Dr. Juhi Tyagi
Ehemalige Junior Fellow
Junior Fellow am Max-Weber-Kolleg von September 2017 bis August 2019
Zur Person
Curriculum Vitae
Juhi Tyagi has a PhD in Sociology from Stony Brook University, New York where she worked on resilience in armed movements. She was a post-doctoral fellow at the International Centre for Advanced Studies in the Humanities and Social Sciences, Erfurt/Delhi. Before starting her doctoral program, Juhi worked for several years doing research and advocacy in regions of political conflict in India. She has a Masters in Development Studies from the Institute of Social Studies in The Hague. Her research interests include social movements, insurgency, complex organizations, gender, economic sociology, and development.
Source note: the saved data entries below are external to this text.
/-- R181: fuel beyond the bound hunts as receiving the characters one after the other does. -/
theorem State.hunt_eq_foldl {b : Nat} : ∀ {n : Nat} {s : State} {cs : List RxChar},
    huntBound s.slk.framer.kept.length cs.length ≤ b → b ≤ n → s.hunt n cs = cs.foldl State.receive s := by
  induction b using Nat.strong_induction_on with
  | _ b ih =>
    intro n s cs bound fuel
    cases cs with
    | nil => exact s.hunt_nil n
    | cons c rest =>
      have enough : 1 ≤ b := by
        refine le_trans ?_ bound
        simp only [huntBound, List.length_cons]
        omega
      obtain ⟨n, rfl⟩ := Nat.exists_eq_succ_of_ne_zero (show n ≠ 0 by omega)
      obtain ⟨m, most, received⟩ := s.receive_eq c
      have kept := Framer.before_kept (c := c) (f := s.slk.framer) (speed := s.slk.rate)
      rw [List.foldl_cons, received]
      simp only [List.length_cons] at bound
      -- the next turn, for characters whose bound is below the present one
      have next (u : State) (cs : List RxChar) (m : Nat)
          (less : huntBound u.slk.framer.kept.length cs.length < huntBound s.slk.framer.kept.length (rest.length + 1))
          (fuel : huntBound u.slk.framer.kept.length cs.length ≤ m) : u.hunt m cs = cs.foldl State.receive u :=
        ih _ (lt_of_lt_of_le less bound) le_rfl fuel
      cases acts : (s.slk.framer.before s.slk.rate c).act c with
      | goOn g =>
        have grows := Framer.act_goOn_kept acts
        rw [State.hunt_goOn acts, State.hunt_goOn acts, State.hunt_nil]
        have less : huntBound g.kept.length rest.length < huntBound s.slk.framer.kept.length (rest.length + 1) := by
          have total : g.kept.length + rest.length ≤ s.slk.framer.kept.length + (rest.length + 1) := by omega
          have square := Nat.mul_le_mul total total
          unfold huntBound
          omega
        exact next _ rest n less (by change huntBound g.kept.length rest.length ≤ n; omega)
      | good frame =>
        rw [State.hunt_good acts, State.hunt_good acts, State.hunt_nil]
        have cleared : (({ s with slk.framer := .hunting } : State).offer frame).slk.framer.kept.length = 0 := by
          rw [State.offer_framer]
          rfl
        have less : huntBound 0 rest.length < huntBound s.slk.framer.kept.length (rest.length + 1) := huntBound_drop (by omega)
        exact next _ rest n (by rw [cleared]; exact less) (by rw [cleared]; omega)
      | bad =>
        rw [State.hunt_bad acts, State.hunt_bad acts, List.append_nil]
        have cleared : (({ s with slk.framer := .hunting } : State).bump .downCrc).slk.framer.kept.length = 0 := by
          simp [Framer.hunting]
        have again : (((s.slk.framer.before s.slk.rate c).kept ++ [c]).drop 1).length ≤ s.slk.framer.kept.length := by
          simp only [List.length_drop, List.length_append, List.length_singleton]
          omega
        have less : huntBound 0 (((s.slk.framer.before s.slk.rate c).kept ++ [c]).drop 1 ++ rest).length <
            huntBound s.slk.framer.kept.length (rest.length + 1) := by
          rw [List.length_append]
          exact huntBound_drop (by omega)
        have first : huntBound 0 (((s.slk.framer.before s.slk.rate c).kept ++ [c]).drop 1).length < huntBound s.slk.framer.kept.length 1 :=
          huntBound_drop (by omega)
        have wide : huntBound s.slk.framer.kept.length 1 ≤ huntBound s.slk.framer.kept.length (rest.length + 1) :=
          huntBound_mono (by omega) (by omega)
        rw [next _ _ n (by rw [cleared]; exact less) (by rw [cleared]; omega),
          next _ _ m (by rw [cleared]; omega) (by rw [cleared]; omega), List.foldl_append]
She has published is several peer reviewed journals such as Mobilization, The Sociological Quarterly and Whitehead Journal of Diplomacy and International Relations.
Forschungsprojekt
Peasant Discontent & States: How armed groups impact state-capital trajectories and forward peasant interests
This project studies the effectiveness of radical groups in targeting the state for advancing the material and social interests of peasants. Social movements around the world have focused on states as the primary targets of their struggles. States, in turn, have been found to be influenced by the corporate class and, ultimately, in the gains they deliver to social movements resulting from a reconciliation with business interests. Although ample evidence suggests the embeddedness of corporate networks in the functioning of states, overly simplified formulations, such as viewing states as tools at the disposal of the business elite, need reformulation – with data on when, how and by how much.
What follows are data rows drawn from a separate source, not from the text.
-- ==== Sys2Proof/Machine/Flags.lean ====
section
/-! DEFINITION. The one flag computation of the machine (42_alu.md R137, R138). -/

namespace Sys2Proof.Machine

/-- COMPARE: exactly one flag is set, by unsigned comparison of the first operand with the second; the other two keep what they
hold, and no flag is ever cleared (R134, R137; decisions D12, D23, log 9, log 15). -/
def Flags.compare (f : Flags) (a b : Byte) : Flags :=
  if a.toNat = b.toNat then { f with e := true }
  else if a.toNat < b.toNat then { f with l := true }
  else { f with g := true }

end Sys2Proof.Machine
end

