-- ==== Sys2Proof/Machine/Alu.lean ====
section
/-! DEFINITION. The ALU and its instructions ADD, MULT and CMP (42_alu.md). -/

namespace Sys2Proof.Machine

/-- The ALU's operation selector: closed, so that UnsupportedOperationError cannot arise (R130, R131; decision D20, log 14). -/
inductive AluOp where
  | add | multiply | compare
  deriving DecidableEq, Repr

/-- ADD's result: the exact sum reduced modulo 256 (R132). -/
def aluAdd (a b : Byte) : Byte := trunc8 (a.toNat + b.toNat)

/-- MULTIPLY's result: the exact product reduced modulo 256 (R133). -/
def aluMultiply (a b : Byte) : Byte := trunc8 (a.toNat * b.toNat)

/-- The ALU block: ADD and MULTIPLY write `x[a]` and no flag, COMPARE writes one flag and no register; both sources are read before
the destination is written (R130, R135). -/
def alu (op : AluOp) (a b : RegIdx) (s : State) : State :=
  match op with
  | .add => s.setReg a (aluAdd (s.reg a) (s.reg b))
  | .multiply => s.setReg a (aluMultiply (s.reg a) (s.reg b))
  | .compare => s.setFlags (s.fl.compare (s.reg a) (s.reg b))

/-- ADD: `x[opa] <- (x[opa] + x[opb]) mod 256; pc <- pc0 + 3` (R135). -/
def execAddWith (m : Opcode → Byte) (a b : Byte) (s : State) : Result :=
  attempt m (.add a b) s <| withRegs a b fun ra rb => .ok ((alu .add ra rb s).setPc (s.pc + 3))

/-- ADD on this hardware's opcode map (R86). -/
def execAdd (a b : Byte) (s : State) : Result := execAddWith opc a b s

/-- MULT: `x[opa] <- (x[opa] * x[opb]) mod 256; pc <- pc0 + 3` (R136). -/
def execMultWith (m : Opcode → Byte) (a b : Byte) (s : State) : Result :=
  attempt m (.mult a b) s <| withRegs a b fun ra rb => .ok ((alu .multiply ra rb s).setPc (s.pc + 3))

/-- MULT on this hardware's opcode map (R86). -/
def execMult (a b : Byte) (s : State) : Result := execMultWith opc a b s

/-- CMP: one flag set to 1, the other two kept; `pc <- pc0 + 3` (R137). -/
def execCmpWith (m : Opcode → Byte) (a b : Byte) (s : State) : Result :=
  attempt m (.cmp a b) s <| withRegs a b fun ra rb => .ok ((alu .compare ra rb s).setPc (s.pc + 3))

/-- CMP on this hardware's opcode map (R86). -/
def execCmp (a b : Byte) (s : State) : Result := execCmpWith opc a b s

end Sys2Proof.Machine
end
States cannot afford a complete submission to business interests at the cost of political upheaval. Thus, they need to manage their own economic interests alongside their citizen's demands. An investigation of the gains made by collective struggles against the state would hence achieve three things: One, provide insights into the business class interests of the state (by means of what the state is willing to concede to and not); two, mediate between the highly prevalent ongoing debate on the degree of infiltration of capital relations in rural Asian economies; and, three, examine the effectiveness of armed peasant groups in improving local conditions under particular state-capital configurations.
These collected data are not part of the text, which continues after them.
theorem fetchOperands_second_beyond {s : State} (b0 : Byte) {op : Opcode} (ha : op.arity = 2) (hp : s.pc.toNat + 1 < 256)
    (hp' : 256 ≤ s.pc.toNat + 2) : fetchOperands s b0 op.shape =
      .error ⟨⟨.addressError, s.pc.toNat + 2⟩, [b0, s.mem.read (s.pc.toNat + 1)]⟩ := by
  rw [← op.shape_arity] at ha
  cases h : op.shape with
  | zero i | one f => simp [h, Shape.arity] at ha
  | two f => simp only [fetchOperands, fetchByte_ok s _ hp, fetchByte_error s _ hp']

/-- Settles O8: one law of the fetch per place at which it leaves memory, then fault entry. -/
theorem fetchBeyondMemoryHalts : Obligations.FetchBeyondMemoryHalts := by
  intro s hr
  refine ⟨fun hp => ?opcode, fun hp op ho ha => ?first, fun hp op ho ha => ?second⟩
  case opcode => exact step_of_fetch_error hr (fetchWith_beyond opc hp)
  case first =>
    have hf : fetch s = .error ⟨⟨.addressError, 256⟩, [s.mem.read 255]⟩ := by
      rw [fetch, fetchWith_known (by omega) (by rwa [hp]), fetchOperands_first_beyond _ ha (by omega), hp]
    exact step_of_fetch_error hr hf
  case second =>
    have hf : fetch s = .error ⟨⟨.addressError, 256⟩, [s.mem.read 254, s.mem.read 255]⟩ := by
      rw [fetch, fetchWith_known (by omega) (by rwa [hp]), fetchOperands_second_beyond _ ha (by omega) (by omega), hp]
    exact step_of_fetch_error hr hf

/-- A byte outside the map at `pc` halts a running machine with UnknownInstructionError (R103, R183). -/
theorem step_of_unknown_opcode {s : State} (hr : s.run = .running) (hp : s.pc.toNat < 256)
    (hb : ∀ op, opc op ≠ s.mem.read s.pc.toNat) :
    step s = .next { s with run := .halted, cause := .unknownInstructionError,
                            diag := ⟨some s.pc, some (s.mem.read s.pc.toNat), none, none,
                                     some (s.mem.read s.pc.toNat).toNat⟩ } :=
  step_of_fetch_error hr (fetchWith_unknown hp (opcodeOf_none.mpr hb))

/-- HLT's byte at `pc` halts a running machine normally (R121). -/
theorem step_of_hlt_opcode {s : State} (hr : s.run = .running) (hp : s.pc.toNat < 256)
    (hb : s.mem.read s.pc.toNat = opc .hlt) :
    step s = .next { s with run := .halted, cause := .hlt, diag := ⟨some s.pc, some (opc .hlt), none, none, none⟩ } := by
  have hf : fetch s = .ok .hlt := fetchWith_known (op := .hlt) hp (by rw [hb, opcodeOf_opc])
  exact (step_of_fetch_ok hr hf).trans (exec_of_effect .hlt)

/-- Settles O9, by the law of an unknown opcode byte; a halted state has no step. -/
theorem unknownOpcodeHalts : Obligations.UnknownOpcodeHalts := fun _ hr hp hb =>
  ⟨_, step_of_unknown_opcode hr hp hb, step_halted rfl, rfl⟩

/-- Settles O10: the one effect an instruction has where an operand is out of range. -/
theorem registerOperandOutOfRangeHalts : Obligations.RegisterOperandOutOfRangeHalts := fun i _ b h =>
  exec_of_effect (.badRegister i b h)

/-- Settles O33: a fault of the fetch or, by the effect of the instruction fetched, no halt, HLT or RegisterError. -/
theorem stepHaltsOnlyByHltOrPreciseFault : Obligations.StepHaltsOnlyByHltOrPreciseFault := by
  intro s t h
  obtain ⟨hr, ⟨e, hf, rfl⟩ | ⟨i, hf, he⟩⟩ := step_next h
  · have hc : e.trap.cause = .addressError ∨ e.trap.cause = .registerError ∨ e.trap.cause = .unknownInstructionError :=
      (cause_of_fetch_error hf).imp_right .inr
    exact .inr (.inr ⟨hc, rfl, rfl⟩)
  · obtain ⟨hrun, hcause, hdiag⟩ | ⟨rfl, rfl⟩ | ⟨b, -, rfl⟩ := he.status_cases
    · exact .inl ⟨hrun.trans hr, hcause, hdiag⟩
    · exact .inr (.inl ⟨hf, rfl⟩)
    · exact .inr (.inr ⟨.inr (.inl rfl), rfl, rfl⟩)

/-! ### Runs -/

/-- A run that ends halted stops at the next step, however much longer it is (R192). -/
theorem run_past_halt {t : State} (ht : t.run = .halted) (k : Nat) :
    ∀ (n : Nat) (s : State), Host.Core.run Sys2Proof.core n s = .next t →
      Host.Core.run Sys2Proof.core (n + k + 1) s = .fault .halted := by
  intro n
  induction n with
  | zero =>
    intro s h
    cases h
    exact run_succ_of_fault (step_halted ht) _
  | succ n ih =>
    intro s h
    obtain ⟨u, hu, h⟩ := run_succ_next h
    rw [show n + 1 + k + 1 = n + k + 1 + 1 by omega, run_succ_of_next hu]
    exact ih u h

/-- Settles O34, by the law of a run that has halted. -/
theorem haltedIsTerminal : Obligations.HaltedIsTerminal := fun n k s _ h ht => ⟨run_past_halt ht k n s h, rfl⟩

/-- A halted state with the invariant ended normally or fatally (R109). -/
theorem ended_of_inv {s : State} (hs : Inv s) (hr : s.run = .halted) : s.endedNormally ∨ s.endedFatally := by
  obtain ⟨-, -, -, -, hh⟩ := hs
  by_cases hc : s.cause = .hlt
  · exact .inl ⟨hr, hc⟩
  · exact .inr ⟨hr, hc, (hh hr).1⟩

/-- A run from a state with the invariant keeps it, or stopped because a state with the invariant had halted (R108 to R110). -/
theorem run_keeps_inv_or_halts (n : Nat) : ∀ s : State, Inv s →
    (∃ t, Host.Core.run Sys2Proof.core n s = .next t ∧ Inv t) ∨
      (∃ k t, k < n ∧ Host.Core.run Sys2Proof.core k s = .next t ∧ Inv t ∧
        (t.endedNormally ∨ t.endedFatally) ∧ Host.Core.run Sys2Proof.core n s = .fault .halted) := by
  induction n with
  | zero => exact fun s hs => .inl ⟨s, rfl, hs⟩
  | succ n ih =>
    intro s hs
    obtain ⟨enabled, stuck⟩ := stepIsEnabledExactlyWhenRunning s
    cases hr : s.run with
    | halted => exact .inr ⟨0, s, n.succ_pos, rfl, hs, ended_of_inv hs hr, run_succ_of_fault (stuck hr) n⟩
    | running =>
      obtain ⟨u, hu⟩ := enabled hr
      rw [run_succ_of_next hu]
      obtain h | ⟨k, t, hk, hrun, hrest⟩ := ih u (everyStepKeepsTheInvariant s u hs hu)
      · exact .inl h
      · exact .inr ⟨k + 1, t, by omega, (run_succ_of_next hu k).trans hrun, hrest⟩

/-! ### Boot -/

theorem boot_of_length_le {image : List Byte} (h : image.length ≤ 256) (s : State) :
    boot image s = .next { State.reset with mem := Memory.writeBytes [] 0 image } := if_pos h

theorem wf_nil : Memory.wf [] = true := rfl

/-- Settles O40: the laws of consecutive writes, over the empty memory of reset. -/
theorem bootStagesTheImage : Obligations.BootStagesTheImage := by
  refine fun image s => ⟨fun h => ⟨_, boot_of_length_le h s, ?image, ?others, rfl⟩, fun h => ?refused⟩
  case image =>
    intro i hi
    have := Memory.read_writeBytes wf_nil image (a := 0) (by omega) i hi
    rwa [Nat.zero_add] at this
  case others => exact fun i hi => Memory.read_writeBytes_outside [] image 0 i (by omega)
  case refused => exact if_neg (by simpa using h)

/-- A staged image keeps the invariant of reset. -/
theorem inv_boot {image : List Byte} (h : image.length ≤ 256) :
    Inv { State.reset with mem := Memory.writeBytes [] 0 image } := by
  obtain ⟨-, hrest⟩ := invariantHoldsAtReset
  exact ⟨Memory.wf_writeBytes wf_nil image (by omega), hrest⟩

/-- Settles O43: the booted state has the invariant, and runs keep it until they halt. -/
theorem bootedRunsNeverGetStuck : Obligations.BootedRunsNeverGetStuck := fun _ s0 h =>
  ⟨_, boot_of_length_le h s0, fun n => run_keeps_inv_or_halts n _ (inv_boot h)⟩

theorem reset_reg_of_ne_seven : ∀ r : RegIdx, r ≠ 7 → State.reset.reg r = 0 := by decide

/-- Settles O39: memory is empty, and registers 0 to 6 by trying each. -/
theorem resetLeavesTheTableOfValues : Obligations.ResetLeavesTheTableOfValues := fun _ =>
  ⟨fun _ => rfl, rfl, reset_reg_of_ne_seven, rfl, rfl, rfl, rfl, rfl, rfl⟩

end Sys2Proof.Machine
end

section
/-! What each instruction does and leaves unchanged (41 to 44), one effect per instruction. -/

namespace Sys2Proof.Machine

/-! ### Facts that the frames share -/

@[simp] theorem trunc8_byte_toNat (b : Byte) : trunc8 b.toNat = b := by simp [trunc8]

theorem sp_decSp_toNat (s : State) : s.decSp.sp.toNat = (s.sp.toNat + 255) % 256 := by rw [sp_decSp, byte_pred_toNat]

theorem sp_incSp_toNat (s : State) : s.incSp.sp.toNat = (s.sp.toNat + 1) % 256 := by rw [sp_incSp, byte_succ_toNat]

/-- The register as PUSH and CALL read it, after the decrement (R151, R161; decision D11). -/
theorem decSp_reg_eq (s : State) (r : RegIdx) : s.decSp.reg r = if r = 7 then s.decSp.sp else s.reg r := by
  rw [reg_decSp, sp_decSp]

theorem sameRegsBut_setReg (s : State) (r : RegIdx) (v : Byte) : sameRegsBut [r] s (s.setReg r v) := fun _ hq =>
  reg_setReg_ne _ _ _ _ (List.ne_of_not_mem_cons hq)

theorem sameRegsBut_decSp (s : State) : sameRegsBut [7] s s.decSp := sameRegsBut_setReg s 7 _

theorem sameRegsBut_incSp (s : State) : sameRegsBut [7] s s.incSp := sameRegsBut_setReg s 7 _

/-- A push changes no cell but the one at SP - 1 (R150). -/
theorem sameMemBut_afterPush (s : State) (v : Nat) : sameMemBut [s.decSp.sp.toNat] s (afterPush s v) := fun _ hc =>
  Memory.read_write_ne _ _ _ _ (sp_decSp s ▸ List.ne_of_not_mem_cons hc)

/-- A push stores the low byte of its value at SP - 1 (R53, R150). -/
theorem afterPush_mem_read {s : State} (hm : s.mem.wf = true) (v : Nat) :
    (afterPush s v).mem.read s.decSp.sp.toNat = trunc8 v := by
  rw [afterPush_mem, sp_decSp, Memory.read_write_same hm]

/-! ### System and data movement -/

/-- Settles O11, by HLT's one effect. -/
theorem hltHaltsNormally : Obligations.HltHaltsNormally := fun _ => exec_of_effect .hlt

/-- Settles O12, by LDI's one effect. -/
theorem ldiLoadsTheImmediate : Obligations.LdiLoadsTheImmediate := fun s r v =>
  ⟨_, exec_of_effect (.ldi r v), setReg_setPc_reg_same .., sameRegsBut_setReg s r v, pc_add_three_toNat _,
    rfl, fun _ _ => rfl, rfl, rfl, rfl, rfl⟩

/-- Settles O13, by PRN's one effect. -/
theorem prnEmitsTheRegister : Obligations.PrnEmitsTheRegister := fun _ r =>
  ⟨_, exec_of_effect (.prn r), rfl, fun _ _ => rfl, pc_add_two_toNat _, rfl, fun _ _ => rfl, rfl, rfl, rfl⟩

/-! ### The ALU -/

/-- Settles O14, by ADD's one effect and the value of the sum. -/
theorem addWrapsSilently : Obligations.AddWrapsSilently := by
  refine fun s a b => ⟨_, exec_add_regByte s a b, ?sum, sameRegsBut_setReg s a _, pc_add_three_toNat _,
    rfl, fun _ _ => rfl, rfl, sameStatus_setReg_setPc ..⟩
  case sum => rw [setReg_setPc_reg_same, aluAdd_toNat]

/-- Settles O15, by MULT's one effect and the value of the product. -/
theorem multKeepsTheLowByte : Obligations.MultKeepsTheLowByte := by
  refine fun s a b => ⟨_, exec_mult_regByte s a b, ?product, sameRegsBut_setReg s a _, pc_add_three_toNat _,
    rfl, fun _ _ => rfl, rfl, sameStatus_setReg_setPc ..⟩
  case product => rw [setReg_setPc_reg_same, aluMultiply_toNat]

theorem compare_of_eq (f : Flags) {a b : Byte} (h : a.toNat = b.toNat) : f.compare a b = ⟨true, f.l, f.g⟩ := if_pos h

theorem compare_of_lt (f : Flags) {a b : Byte} (h : a.toNat < b.toNat) : f.compare a b = ⟨f.e, true, f.g⟩ :=
  (if_neg h.ne).trans (if_pos h)

theorem compare_of_gt (f : Flags) {a b : Byte} (h : b.toNat < a.toNat) : f.compare a b = ⟨f.e, f.l, true⟩ :=
  (if_neg h.ne').trans (if_neg h.not_gt)

/-- COMPARE sets one flag and keeps the other two, whatever it compares (R137). -/
theorem compare_sets_one_flag (f : Flags) (a b : Byte) :
    f.compare a b = ⟨true, f.l, f.g⟩ ∨ f.compare a b = ⟨f.e, true, f.g⟩ ∨ f.compare a b = ⟨f.e, f.l, true⟩ :=
  (compare_cases f a b).imp And.right (Or.imp And.right And.right)

/-- CMP answers its one next state for every pair of registers (R137). -/
theorem exec_cmp_regByte (s : State) (a b : RegIdx) :
    exec (.cmp (regByte a) (regByte b)) s = .next ((s.setFlags (s.fl.compare (s.reg a) (s.reg b))).setPc (s.pc + 3)) :=
  exec_of_effect (.cmp a b)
This research relies on interviews, village studies and quantitative data of the political economy and social movement landscapes from two comparable regions in India – which witnessed the presence and absence of collective action respectively. Analysis of archival material contributes towards a historical dimension, for establishing socio-political contingencies in the emergence of the mercantile class, their transition into agricultural capitalists – and – their evolving influence on state actions.
The implications of this research are far reaching. With a four-fold increase in armed movements across the globe in the last decade – several within agrarian economies – it informs our analysis of the state and capital in creating and sustaining the conflict infrastructure.